AgNews extols on the virtues of Milo in this article.....that is my favorite all-around crop and it has many advantages....especially in a drier than normal year and it stands up to wind extremely well. With the gluten-free market rapidly increasing, Milo has a bright future. The biggest negative to Milo that I can see is during harvest..... Milo is extremely dusty during combining.

Regards, Mike


----------



## mlappin (Jun 25, 2009)

I can attest to that, we grew red and blonde variety's for bird seed several years ago. Takes a lot less moisture than corn so it went on our most drought prone soils. Was absolutely horrible when sweeping a grain bin out, a dust mask helps but it reeks havoc with ones eyes. One of those helmets that gets its air from outside or has a filter pack is almost a must.
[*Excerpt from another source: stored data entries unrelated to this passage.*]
/-! ## The queue -/

@[simp] theorem mapLevels_lineA (s : State) (f : List Entry → List Entry) : (s.mapLevels f).lineA = s.lineA := rfl
@[simp] theorem mapLevels_lineB (s : State) (f : List Entry → List Entry) : (s.mapLevels f).lineB = s.lineB := rfl
@[simp] theorem mapLevels_cars (s : State) (f : List Entry → List Entry) : (s.mapLevels f).cars = s.cars := rfl
@[simp] theorem mapLevels_gates (s : State) (f : List Entry → List Entry) : (s.mapLevels f).gates = s.gates := rfl
@[simp] theorem mapLevels_zones (s : State) (f : List Entry → List Entry) : (s.mapLevels f).zones = s.zones := rfl
@[simp] theorem mapLevels_way (s : State) (f : List Entry → List Entry) : (s.mapLevels f).way = s.way := rfl
@[simp] theorem mapLevels_asks (s : State) (f : List Entry → List Entry) : (s.mapLevels f).asks = s.asks := rfl
@[simp] theorem mapLevels_admission (s : State) (f : List Entry → List Entry) : (s.mapLevels f).admission = s.admission := rfl
@[simp] theorem mapLevels_halt (s : State) (f : List Entry → List Entry) : (s.mapLevels f).halt = s.halt := rfl
@[simp] theorem mapLevels_link (s : State) (f : List Entry → List Entry) : (s.mapLevels f).link = s.link := rfl
@[simp] theorem mapLevels_choices (s : State) (f : List Entry → List Entry) : (s.mapLevels f).choices = s.choices := rfl
@[simp] theorem mapLevels_pending (s : State) (f : List Entry → List Entry) : (s.mapLevels f).pending = s.pending := rfl
@[simp] theorem dropEntries_lineA (s : State) (p : Entry → Bool) : (s.dropEntries p).lineA = s.lineA := rfl
@[simp] theorem dropEntries_lineB (s : State) (p : Entry → Bool) : (s.dropEntries p).lineB = s.lineB := rfl
@[simp] theorem dropEntries_cars (s : State) (p : Entry → Bool) : (s.dropEntries p).cars = s.cars := rfl
@[simp] theorem dropEntries_gates (s : State) (p : Entry → Bool) : (s.dropEntries p).gates = s.gates := rfl
@[simp] theorem dropEntries_zones (s : State) (p : Entry → Bool) : (s.dropEntries p).zones = s.zones := rfl
@[simp] theorem dropEntries_way (s : State) (p : Entry → Bool) : (s.dropEntries p).way = s.way := rfl
@[simp] theorem dropEntries_asks (s : State) (p : Entry → Bool) : (s.dropEntries p).asks = s.asks := rfl
@[simp] theorem dropEntries_admission (s : State) (p : Entry → Bool) : (s.dropEntries p).admission = s.admission := rfl
@[simp] theorem dropEntries_halt (s : State) (p : Entry → Bool) : (s.dropEntries p).halt = s.halt := rfl
@[simp] theorem dropEntries_link (s : State) (p : Entry → Bool) : (s.dropEntries p).link = s.link := rfl
@[simp] theorem dropEntries_choices (s : State) (p : Entry → Bool) : (s.dropEntries p).choices = s.choices := rfl
@[simp] theorem dropEntries_pending (s : State) (p : Entry → Bool) : (s.dropEntries p).pending = s.pending := rfl
@[simp] theorem mapEntries_lineA (s : State) (f : Entry → Entry) : (s.mapEntries f).lineA = s.lineA := rfl
@[simp] theorem mapEntries_lineB (s : State) (f : Entry → Entry) : (s.mapEntries f).lineB = s.lineB := rfl
@[simp] theorem mapEntries_cars (s : State) (f : Entry → Entry) : (s.mapEntries f).cars = s.cars := rfl
@[simp] theorem mapEntries_gates (s : State) (f : Entry → Entry) : (s.mapEntries f).gates = s.gates := rfl
@[simp] theorem mapEntries_zones (s : State) (f : Entry → Entry) : (s.mapEntries f).zones = s.zones := rfl
@[simp] theorem mapEntries_way (s : State) (f : Entry → Entry) : (s.mapEntries f).way = s.way := rfl
@[simp] theorem mapEntries_asks (s : State) (f : Entry → Entry) : (s.mapEntries f).asks = s.asks := rfl
@[simp] theorem mapEntries_admission (s : State) (f : Entry → Entry) : (s.mapEntries f).admission = s.admission := rfl
@[simp] theorem mapEntries_halt (s : State) (f : Entry → Entry) : (s.mapEntries f).halt = s.halt := rfl
@[simp] theorem mapEntries_link (s : State) (f : Entry → Entry) : (s.mapEntries f).link = s.link := rfl
@[simp] theorem mapEntries_choices (s : State) (f : Entry → Entry) : (s.mapEntries f).choices = s.choices := rfl
@[simp] theorem mapEntries_pending (s : State) (f : Entry → Entry) : (s.mapEntries f).pending = s.pending := rfl
@[simp] theorem putTail_lineA (s : State) (l : Fin 8) (e : Entry) : (s.putTail l e).lineA = s.lineA := rfl
@[simp] theorem putTail_lineB (s : State) (l : Fin 8) (e : Entry) : (s.putTail l e).lineB = s.lineB := rfl
@[simp] theorem putTail_cars (s : State) (l : Fin 8) (e : Entry) : (s.putTail l e).cars = s.cars := rfl
@[simp] theorem putTail_gates (s : State) (l : Fin 8) (e : Entry) : (s.putTail l e).gates = s.gates := rfl
@[simp] theorem putTail_zones (s : State) (l : Fin 8) (e : Entry) : (s.putTail l e).zones = s.zones := rfl
@[simp] theorem putTail_way (s : State) (l : Fin 8) (e : Entry) : (s.putTail l e).way = s.way := rfl
@[simp] theorem putTail_asks (s : State) (l : Fin 8) (e : Entry) : (s.putTail l e).asks = s.asks := rfl
@[simp] theorem putTail_admission (s : State) (l : Fin 8) (e : Entry) : (s.putTail l e).admission = s.admission := rfl
@[simp] theorem putTail_halt (s : State) (l : Fin 8) (e : Entry) : (s.putTail l e).halt = s.halt := rfl
@[simp] theorem putTail_link (s : State) (l : Fin 8) (e : Entry) : (s.putTail l e).link = s.link := rfl
@[simp] theorem putTail_choices (s : State) (l : Fin 8) (e : Entry) : (s.putTail l e).choices = s.choices := rfl
@[simp] theorem putTail_pending (s : State) (l : Fin 8) (e : Entry) : (s.putTail l e).pending = s.pending := rfl
@[simp] theorem putHead_lineA (s : State) (l : Fin 8) (e : Entry) : (s.putHead l e).lineA = s.lineA := rfl
@[simp] theorem putHead_lineB (s : State) (l : Fin 8) (e : Entry) : (s.putHead l e).lineB = s.lineB := rfl
@[simp] theorem putHead_cars (s : State) (l : Fin 8) (e : Entry) : (s.putHead l e).cars = s.cars := rfl
@[simp] theorem putHead_gates (s : State) (l : Fin 8) (e : Entry) : (s.putHead l e).gates = s.gates := rfl
@[simp] theorem putHead_zones (s : State) (l : Fin 8) (e : Entry) : (s.putHead l e).zones = s.zones := rfl
@[simp] theorem putHead_way (s : State) (l : Fin 8) (e : Entry) : (s.putHead l e).way = s.way := rfl
@[simp] theorem putHead_asks (s : State) (l : Fin 8) (e : Entry) : (s.putHead l e).asks = s.asks := rfl
@[simp] theorem putHead_admission (s : State) (l : Fin 8) (e : Entry) : (s.putHead l e).admission = s.admission := rfl
@[simp] theorem putHead_halt (s : State) (l : Fin 8) (e : Entry) : (s.putHead l e).halt = s.halt := rfl
@[simp] theorem putHead_link (s : State) (l : Fin 8) (e : Entry) : (s.putHead l e).link = s.link := rfl
@[simp] theorem putHead_choices (s : State) (l : Fin 8) (e : Entry) : (s.putHead l e).choices = s.choices := rfl
@[simp] theorem putHead_pending (s : State) (l : Fin 8) (e : Entry) : (s.putHead l e).pending = s.pending := rfl
@[simp] theorem put_lineA (s : State) (p : Placement) (l : Fin 8) (e : Entry) : (s.put p l e).lineA = s.lineA := by cases p <;> rfl
@[simp] theorem put_lineB (s : State) (p : Placement) (l : Fin 8) (e : Entry) : (s.put p l e).lineB = s.lineB := by cases p <;> rfl
@[simp] theorem put_cars (s : State) (p : Placement) (l : Fin 8) (e : Entry) : (s.put p l e).cars = s.cars := by cases p <;> rfl
@[simp] theorem put_gates (s : State) (p : Placement) (l : Fin 8) (e : Entry) : (s.put p l e).gates = s.gates := by cases p <;> rfl
@[simp] theorem put_zones (s : State) (p : Placement) (l : Fin 8) (e : Entry) : (s.put p l e).zones = s.zones := by cases p <;> rfl
@[simp] theorem put_way (s : State) (p : Placement) (l : Fin 8) (e : Entry) : (s.put p l e).way = s.way := by cases p <;> rfl
@[simp] theorem put_asks (s : State) (p : Placement) (l : Fin 8) (e : Entry) : (s.put p l e).asks = s.asks := by cases p <;> rfl
@[simp] theorem put_admission (s : State) (p : Placement) (l : Fin 8) (e : Entry) : (s.put p l e).admission = s.admission := by cases p <;> rfl
@[simp] theorem put_halt (s : State) (p : Placement) (l : Fin 8) (e : Entry) : (s.put p l e).halt = s.halt := by cases p <;> rfl
@[simp] theorem put_link (s : State) (p : Placement) (l : Fin 8) (e : Entry) : (s.put p l e).link = s.link := by cases p <;> rfl
@[simp] theorem put_choices (s : State) (p : Placement) (l : Fin 8) (e : Entry) : (s.put p l e).choices = s.choices := by cases p <;> rfl
@[simp] theorem put_pending (s : State) (p : Placement) (l : Fin 8) (e : Entry) : (s.put p l e).pending = s.pending := by cases p <;> rfl
@[simp] theorem disengage_lineA (s : State) (X : LineId) : (s.disengage X).lineA = s.lineA := rfl
@[simp] theorem disengage_lineB (s : State) (X : LineId) : (s.disengage X).lineB = s.lineB := rfl
@[simp] theorem disengage_cars (s : State) (X : LineId) : (s.disengage X).cars = s.cars := rfl
@[simp] theorem disengage_gates (s : State) (X : LineId) : (s.disengage X).gates = s.gates := rfl
@[simp] theorem disengage_zones (s : State) (X : LineId) : (s.disengage X).zones = s.zones := rfl
@[simp] theorem disengage_way (s : State) (X : LineId) : (s.disengage X).way = s.way := rfl
@[simp] theorem disengage_asks (s : State) (X : LineId) : (s.disengage X).asks = s.asks := rfl
@[simp] theorem disengage_admission (s : State) (X : LineId) : (s.disengage X).admission = s.admission := rfl
@[simp] theorem disengage_halt (s : State) (X : LineId) : (s.disengage X).halt = s.halt := rfl
@[simp] theorem disengage_link (s : State) (X : LineId) : (s.disengage X).link = s.link := rfl
@[simp] theorem disengage_choices (s : State) (X : LineId) : (s.disengage X).choices = s.choices := rfl
@[simp] theorem disengage_pending (s : State) (X : LineId) : (s.disengage X).pending = s.pending := rfl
One other problem we found, you might think you have everything nice and tight for corn and soybeans, but once you place milo/sorghum in a grain truck you find all kinds of little leaks you never knew you had.


----------



## Vol (Jul 5, 2009)

mlappin said:


> One other problem we found, you might think you have everything nice and tight for corn and soybeans, but once you place milo/sorghum in a grain truck you find all kinds of little leaks you never knew you had.


Yeah, that makes me laugh Marty....very true....just about need watertight carts and trucks when hauling.

Regards, Mike


----------